The 3 months correlation between Ubiquiti and Fabrinet is 0.6. Overlapping area represents the amount of risk that can be diversified away by holding Ubiquiti Networks and Fabrinet in the same portfolio, assuming nothing else is changed. The correlation between historical prices or returns on Fabrinet and Ubiquiti Networks is a relative statistical measure of the degree to which these equity instruments tend to move together. The correlation coefficient measures the extent to which returns on Ubiquiti Networks are associated (or correlated) with Fabrinet. Values of the correlation coefficient range from -1 to +1, where. The correlation of zero (0) is possible when the price movement of Fabrinet has no effect on the direction of Ubiquiti Networks i.e., Ubiquiti Networks and Fabrinet go up and down completely randomly.

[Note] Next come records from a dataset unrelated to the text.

-- ==== Sys2Proof/Machine/Draw.lean ====
section
/-! DEFINITION. Family 0xD: sprite draw (44_draw.md). -/

namespace Sys2Proof.Machine

open Sys2Proof

/-- `0xDxyn` DRW Vx, Vy, n (R181): the coordinates are read before VF is written (R11, R185), and
the sprite's bytes before anything is. -/
def execDrw (x y : Reg) (n : Count) (s : State) : Result :=
  match s.mem.readRange (s.dataAddr 0) n.val with
  | none => raiseFault .addressOutOfRange s
  | some sprite =>
    let b := s.display.draw (s.reg x) (s.reg y) sprite
    .next ((s.setReg Reg.vf (flagByte b.collision)).showDisplay b.display).advance

end Sys2Proof.Machine
end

Pair Corralation between Ubiquiti Networks and Fabrinet

Allowing for the 90-day total investment horizon Ubiquiti Networks is expected to generate 1.21 times more return on investment than Fabrinet. However, Ubiquiti Networks is 1.21 times more volatile than Fabrinet. It trades about -0.11 of its potential returns per unit of risk. Fabrinet is currently generating about -0.15 per unit of risk. If you would invest  11,585  in Ubiquiti Networks on January 28, 2024 and sell it today you would lose (755.00) from holding Ubiquiti Networks or give up 6.52% of portfolio value over 90 days.
Time Period3 Months [change]
DirectionMoves Together 
StrengthSignificant
Accuracy100.0%
ValuesDaily Returns

Ubiquiti Networks  vs.  Fabrinet

 Performance 
       Timeline  
Ubiquiti Networks 

Risk-Adjusted Performance

0 of 100

 
Weak
 
Strong
Very Weak
Over the last 90 days Ubiquiti Networks has generated negative risk-adjusted returns adding no value to investors with long positions. Despite unfluctuating performance in the last few months, the Stock's forward indicators remain fairly strong which may send shares a bit higher in May 2024. The recent confusion may also be a sign of long-lasting up-swing for the firm traders.
Fabrinet 

Risk-Adjusted Performance

0 of 100

 
Weak
 
Strong
Very Weak
Over the last 90 days Fabrinet has generated negative risk-adjusted returns adding no value to investors with long positions. In spite of weak performance in the last few months, the Stock's basic indicators remain very healthy which may send shares a bit higher in May 2024. The recent disarray may also be a sign of long period up-swing for the firm investors.

Ubiquiti Networks and Fabrinet Volatility Contrast

   Predicted Return Density   
       Returns  

Pair Trading with Ubiquiti Networks and Fabrinet

The main advantage of trading using opposite Ubiquiti Networks and Fabrinet positions is that it hedges away some unsystematic risk. Because of two separate transactions, even if Ubiquiti Networks position performs unexpectedly, Fabrinet can make up some of the losses. Pair trading also minimizes risk from directional movements in the market. For example, if an entire industry or sector drops because of unexpected headlines, the short position in Fabrinet will offset losses from the drop in Fabrinet's long position.
The idea behind Ubiquiti Networks and Fabrinet pairs trading is to make the combined position market-neutral, meaning the overall market's direction will not affect its win or loss (or potential downside or upside). This can be achieved by designing a pairs trade with two highly correlated stocks or equities that operate in a similar space or sector, making it possible to obtain profits through simple and relatively low-risk investment.
Check out your portfolio center.
Note that this page's information should be used as a complementary analysis to find the right mix of equity instruments to add to your existing portfolios or create a brand new portfolio. You can also try the Portfolio Suggestion module to get suggestions outside of your existing asset allocation including your own model portfolios.